__Your goal__: Every line of the entries that holds the word "dieTakeover" is to be copied.

=== Begin Enclosure ===

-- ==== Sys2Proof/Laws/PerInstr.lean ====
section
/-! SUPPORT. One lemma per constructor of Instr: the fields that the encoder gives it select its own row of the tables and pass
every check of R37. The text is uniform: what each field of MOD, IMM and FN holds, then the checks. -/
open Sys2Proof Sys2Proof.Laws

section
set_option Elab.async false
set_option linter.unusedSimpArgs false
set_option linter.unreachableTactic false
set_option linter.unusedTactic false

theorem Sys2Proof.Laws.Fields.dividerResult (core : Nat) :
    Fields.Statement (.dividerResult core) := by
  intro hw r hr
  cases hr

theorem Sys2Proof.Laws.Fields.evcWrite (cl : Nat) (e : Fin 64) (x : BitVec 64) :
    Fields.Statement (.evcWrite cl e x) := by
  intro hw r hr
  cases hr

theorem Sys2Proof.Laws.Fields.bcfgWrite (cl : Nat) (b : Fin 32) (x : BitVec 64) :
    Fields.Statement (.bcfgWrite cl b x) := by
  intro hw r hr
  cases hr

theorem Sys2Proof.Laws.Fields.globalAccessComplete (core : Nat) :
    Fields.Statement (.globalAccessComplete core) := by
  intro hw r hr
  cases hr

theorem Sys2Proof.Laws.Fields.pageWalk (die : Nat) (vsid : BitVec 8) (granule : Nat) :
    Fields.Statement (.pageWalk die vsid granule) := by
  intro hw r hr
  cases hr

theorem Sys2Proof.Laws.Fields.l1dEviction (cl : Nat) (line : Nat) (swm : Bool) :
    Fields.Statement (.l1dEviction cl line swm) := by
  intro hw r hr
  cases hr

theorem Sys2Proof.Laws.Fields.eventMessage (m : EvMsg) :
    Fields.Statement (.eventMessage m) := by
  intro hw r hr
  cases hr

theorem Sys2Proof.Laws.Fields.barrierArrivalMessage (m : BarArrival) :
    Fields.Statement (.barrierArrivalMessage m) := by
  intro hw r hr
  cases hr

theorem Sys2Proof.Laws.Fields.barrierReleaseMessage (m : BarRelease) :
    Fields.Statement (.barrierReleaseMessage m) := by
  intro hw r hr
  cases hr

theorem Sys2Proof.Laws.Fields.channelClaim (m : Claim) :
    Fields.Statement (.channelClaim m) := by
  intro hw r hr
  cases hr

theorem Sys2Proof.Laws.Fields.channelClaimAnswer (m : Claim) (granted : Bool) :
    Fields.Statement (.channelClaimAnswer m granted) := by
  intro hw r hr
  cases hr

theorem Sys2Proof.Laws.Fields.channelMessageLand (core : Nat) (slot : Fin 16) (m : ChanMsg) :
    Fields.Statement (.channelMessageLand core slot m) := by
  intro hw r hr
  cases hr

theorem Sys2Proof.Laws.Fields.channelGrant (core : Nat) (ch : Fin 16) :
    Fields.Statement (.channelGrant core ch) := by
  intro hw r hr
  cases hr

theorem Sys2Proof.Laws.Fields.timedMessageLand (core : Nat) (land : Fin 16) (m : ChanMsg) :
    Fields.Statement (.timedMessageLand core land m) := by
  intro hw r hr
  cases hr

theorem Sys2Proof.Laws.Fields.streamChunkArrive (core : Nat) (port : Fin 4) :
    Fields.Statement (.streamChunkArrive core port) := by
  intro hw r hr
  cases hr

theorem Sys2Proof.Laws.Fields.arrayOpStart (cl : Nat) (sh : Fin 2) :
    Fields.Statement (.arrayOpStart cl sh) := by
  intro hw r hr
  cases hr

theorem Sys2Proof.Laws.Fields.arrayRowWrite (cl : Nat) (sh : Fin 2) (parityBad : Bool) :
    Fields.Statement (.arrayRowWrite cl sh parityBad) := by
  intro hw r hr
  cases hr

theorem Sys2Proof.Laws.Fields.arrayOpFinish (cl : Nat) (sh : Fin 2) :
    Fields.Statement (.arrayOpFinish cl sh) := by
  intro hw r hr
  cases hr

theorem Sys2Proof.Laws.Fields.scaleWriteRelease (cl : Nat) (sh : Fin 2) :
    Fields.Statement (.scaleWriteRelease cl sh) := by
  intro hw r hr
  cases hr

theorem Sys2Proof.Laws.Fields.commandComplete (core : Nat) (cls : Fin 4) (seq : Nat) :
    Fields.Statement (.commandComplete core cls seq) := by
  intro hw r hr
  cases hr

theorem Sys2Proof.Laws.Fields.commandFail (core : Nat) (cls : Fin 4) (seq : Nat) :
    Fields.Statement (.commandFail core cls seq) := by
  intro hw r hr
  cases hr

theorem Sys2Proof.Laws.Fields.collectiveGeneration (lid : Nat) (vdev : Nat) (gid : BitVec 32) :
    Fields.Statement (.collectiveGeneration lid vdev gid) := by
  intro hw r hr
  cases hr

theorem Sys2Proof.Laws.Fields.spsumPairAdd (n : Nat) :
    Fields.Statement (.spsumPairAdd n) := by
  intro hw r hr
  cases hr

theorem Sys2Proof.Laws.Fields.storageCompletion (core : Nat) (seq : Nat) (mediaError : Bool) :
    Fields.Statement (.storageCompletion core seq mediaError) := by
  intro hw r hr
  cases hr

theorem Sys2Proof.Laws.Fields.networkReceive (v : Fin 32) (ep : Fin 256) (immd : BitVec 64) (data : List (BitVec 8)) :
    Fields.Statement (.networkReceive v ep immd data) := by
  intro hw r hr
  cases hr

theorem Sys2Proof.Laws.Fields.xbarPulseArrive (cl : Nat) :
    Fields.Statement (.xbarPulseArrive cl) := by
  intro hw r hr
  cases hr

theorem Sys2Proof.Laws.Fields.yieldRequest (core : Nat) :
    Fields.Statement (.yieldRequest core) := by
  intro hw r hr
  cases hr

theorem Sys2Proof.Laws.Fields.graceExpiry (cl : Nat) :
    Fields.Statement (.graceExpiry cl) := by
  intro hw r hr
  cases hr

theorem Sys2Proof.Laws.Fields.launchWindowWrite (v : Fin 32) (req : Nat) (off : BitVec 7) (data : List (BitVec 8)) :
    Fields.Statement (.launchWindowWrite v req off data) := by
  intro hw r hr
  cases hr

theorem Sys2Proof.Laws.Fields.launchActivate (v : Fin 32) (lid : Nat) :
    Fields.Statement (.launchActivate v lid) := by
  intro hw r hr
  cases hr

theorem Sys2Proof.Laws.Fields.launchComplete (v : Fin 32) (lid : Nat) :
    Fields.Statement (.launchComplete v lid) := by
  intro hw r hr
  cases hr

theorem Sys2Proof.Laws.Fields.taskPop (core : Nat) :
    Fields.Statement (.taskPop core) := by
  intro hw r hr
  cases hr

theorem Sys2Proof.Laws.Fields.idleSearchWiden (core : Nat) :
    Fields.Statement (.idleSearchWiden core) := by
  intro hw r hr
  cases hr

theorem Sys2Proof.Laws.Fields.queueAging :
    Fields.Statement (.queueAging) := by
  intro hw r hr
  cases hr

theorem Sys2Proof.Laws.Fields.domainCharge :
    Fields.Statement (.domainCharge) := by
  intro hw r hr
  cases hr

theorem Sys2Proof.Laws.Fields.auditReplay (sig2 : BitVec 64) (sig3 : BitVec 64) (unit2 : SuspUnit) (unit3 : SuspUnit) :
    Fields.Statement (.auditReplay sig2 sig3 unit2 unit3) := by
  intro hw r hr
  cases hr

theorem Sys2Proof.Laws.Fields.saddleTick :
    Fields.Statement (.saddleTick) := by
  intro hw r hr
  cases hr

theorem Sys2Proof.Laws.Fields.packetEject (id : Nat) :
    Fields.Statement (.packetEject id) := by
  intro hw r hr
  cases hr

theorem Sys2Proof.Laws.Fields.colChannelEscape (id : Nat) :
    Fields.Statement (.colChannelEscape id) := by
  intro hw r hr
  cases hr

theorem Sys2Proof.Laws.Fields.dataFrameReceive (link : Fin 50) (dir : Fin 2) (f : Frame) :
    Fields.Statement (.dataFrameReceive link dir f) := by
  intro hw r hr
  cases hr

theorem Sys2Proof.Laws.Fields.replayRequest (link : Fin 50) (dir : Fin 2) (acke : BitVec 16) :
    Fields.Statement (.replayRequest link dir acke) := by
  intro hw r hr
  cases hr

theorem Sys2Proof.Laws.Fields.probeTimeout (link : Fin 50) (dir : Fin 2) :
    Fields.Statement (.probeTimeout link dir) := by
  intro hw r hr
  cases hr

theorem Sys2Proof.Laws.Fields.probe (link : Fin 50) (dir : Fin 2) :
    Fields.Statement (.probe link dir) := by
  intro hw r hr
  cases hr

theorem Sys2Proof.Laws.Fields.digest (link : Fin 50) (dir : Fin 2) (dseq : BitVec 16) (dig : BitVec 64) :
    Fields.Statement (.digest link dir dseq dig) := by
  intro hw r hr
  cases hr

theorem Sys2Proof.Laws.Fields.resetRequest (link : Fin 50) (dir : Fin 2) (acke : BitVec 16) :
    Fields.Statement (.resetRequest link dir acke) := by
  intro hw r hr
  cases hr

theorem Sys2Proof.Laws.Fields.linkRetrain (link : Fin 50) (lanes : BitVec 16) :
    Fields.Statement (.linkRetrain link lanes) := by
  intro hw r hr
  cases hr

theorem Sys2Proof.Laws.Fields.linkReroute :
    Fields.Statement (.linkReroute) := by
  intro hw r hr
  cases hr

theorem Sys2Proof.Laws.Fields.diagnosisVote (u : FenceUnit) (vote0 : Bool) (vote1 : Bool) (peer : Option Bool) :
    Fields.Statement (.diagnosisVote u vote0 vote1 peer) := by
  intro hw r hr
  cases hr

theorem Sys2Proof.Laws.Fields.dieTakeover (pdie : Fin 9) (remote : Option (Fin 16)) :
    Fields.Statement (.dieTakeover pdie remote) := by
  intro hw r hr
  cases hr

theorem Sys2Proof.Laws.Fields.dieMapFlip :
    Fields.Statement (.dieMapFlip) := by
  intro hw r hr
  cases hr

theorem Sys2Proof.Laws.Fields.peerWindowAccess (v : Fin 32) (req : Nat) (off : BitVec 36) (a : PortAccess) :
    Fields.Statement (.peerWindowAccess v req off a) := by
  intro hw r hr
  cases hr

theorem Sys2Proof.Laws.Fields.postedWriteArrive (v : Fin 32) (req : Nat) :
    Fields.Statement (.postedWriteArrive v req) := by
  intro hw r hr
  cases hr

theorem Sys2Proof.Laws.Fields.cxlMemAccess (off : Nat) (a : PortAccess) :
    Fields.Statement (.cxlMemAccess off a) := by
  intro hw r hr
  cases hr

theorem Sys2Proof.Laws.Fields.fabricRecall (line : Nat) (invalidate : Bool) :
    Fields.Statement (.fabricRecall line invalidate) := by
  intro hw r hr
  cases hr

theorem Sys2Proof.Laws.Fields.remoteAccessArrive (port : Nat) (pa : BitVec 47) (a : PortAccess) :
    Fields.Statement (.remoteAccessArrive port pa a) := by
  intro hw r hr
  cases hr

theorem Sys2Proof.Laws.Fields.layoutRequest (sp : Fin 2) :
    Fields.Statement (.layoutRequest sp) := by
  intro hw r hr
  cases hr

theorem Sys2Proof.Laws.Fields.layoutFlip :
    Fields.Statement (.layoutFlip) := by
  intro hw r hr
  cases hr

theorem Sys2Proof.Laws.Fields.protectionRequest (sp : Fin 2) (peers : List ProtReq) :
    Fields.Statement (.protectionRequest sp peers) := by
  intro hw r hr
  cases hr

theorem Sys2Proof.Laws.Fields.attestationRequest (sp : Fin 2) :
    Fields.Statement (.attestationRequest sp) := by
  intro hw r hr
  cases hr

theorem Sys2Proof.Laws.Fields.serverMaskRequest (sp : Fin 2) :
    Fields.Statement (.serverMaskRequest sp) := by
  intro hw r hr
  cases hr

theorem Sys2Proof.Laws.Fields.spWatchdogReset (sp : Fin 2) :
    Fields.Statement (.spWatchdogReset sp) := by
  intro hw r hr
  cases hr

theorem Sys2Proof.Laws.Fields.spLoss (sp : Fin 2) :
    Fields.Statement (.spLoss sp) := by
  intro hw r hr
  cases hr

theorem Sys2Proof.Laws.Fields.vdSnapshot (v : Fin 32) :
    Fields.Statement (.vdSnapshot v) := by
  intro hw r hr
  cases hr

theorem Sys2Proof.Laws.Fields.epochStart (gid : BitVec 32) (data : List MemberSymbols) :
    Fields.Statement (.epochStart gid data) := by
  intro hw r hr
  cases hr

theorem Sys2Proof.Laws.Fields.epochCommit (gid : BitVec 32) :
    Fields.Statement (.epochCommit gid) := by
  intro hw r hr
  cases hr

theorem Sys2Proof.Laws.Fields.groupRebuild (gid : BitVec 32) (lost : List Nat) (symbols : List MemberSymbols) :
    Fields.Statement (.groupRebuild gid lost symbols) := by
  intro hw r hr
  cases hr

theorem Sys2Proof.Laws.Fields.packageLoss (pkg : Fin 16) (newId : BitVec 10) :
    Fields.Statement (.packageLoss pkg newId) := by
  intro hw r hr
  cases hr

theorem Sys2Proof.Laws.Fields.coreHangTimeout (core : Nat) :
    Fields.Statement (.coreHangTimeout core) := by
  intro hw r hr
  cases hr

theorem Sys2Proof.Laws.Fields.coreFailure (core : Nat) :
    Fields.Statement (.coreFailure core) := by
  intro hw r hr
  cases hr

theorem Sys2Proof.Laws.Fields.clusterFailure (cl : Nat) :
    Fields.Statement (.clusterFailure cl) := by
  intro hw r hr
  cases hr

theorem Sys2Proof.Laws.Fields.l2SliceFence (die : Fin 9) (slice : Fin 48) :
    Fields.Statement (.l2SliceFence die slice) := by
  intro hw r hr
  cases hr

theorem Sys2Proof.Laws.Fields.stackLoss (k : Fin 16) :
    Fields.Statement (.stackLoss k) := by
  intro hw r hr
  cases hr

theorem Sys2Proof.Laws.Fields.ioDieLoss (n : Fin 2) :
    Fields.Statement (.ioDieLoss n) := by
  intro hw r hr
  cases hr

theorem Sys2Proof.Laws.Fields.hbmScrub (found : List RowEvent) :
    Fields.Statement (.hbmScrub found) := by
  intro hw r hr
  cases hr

=== End Enclosure ===

__Exercise result__:
theorem Sys2Proof.Laws.Fields.dieTakeover (pdie : Fin 9) (remote : Option (Fin 16)) :
    Fields.Statement (.dieTakeover pdie remote) := by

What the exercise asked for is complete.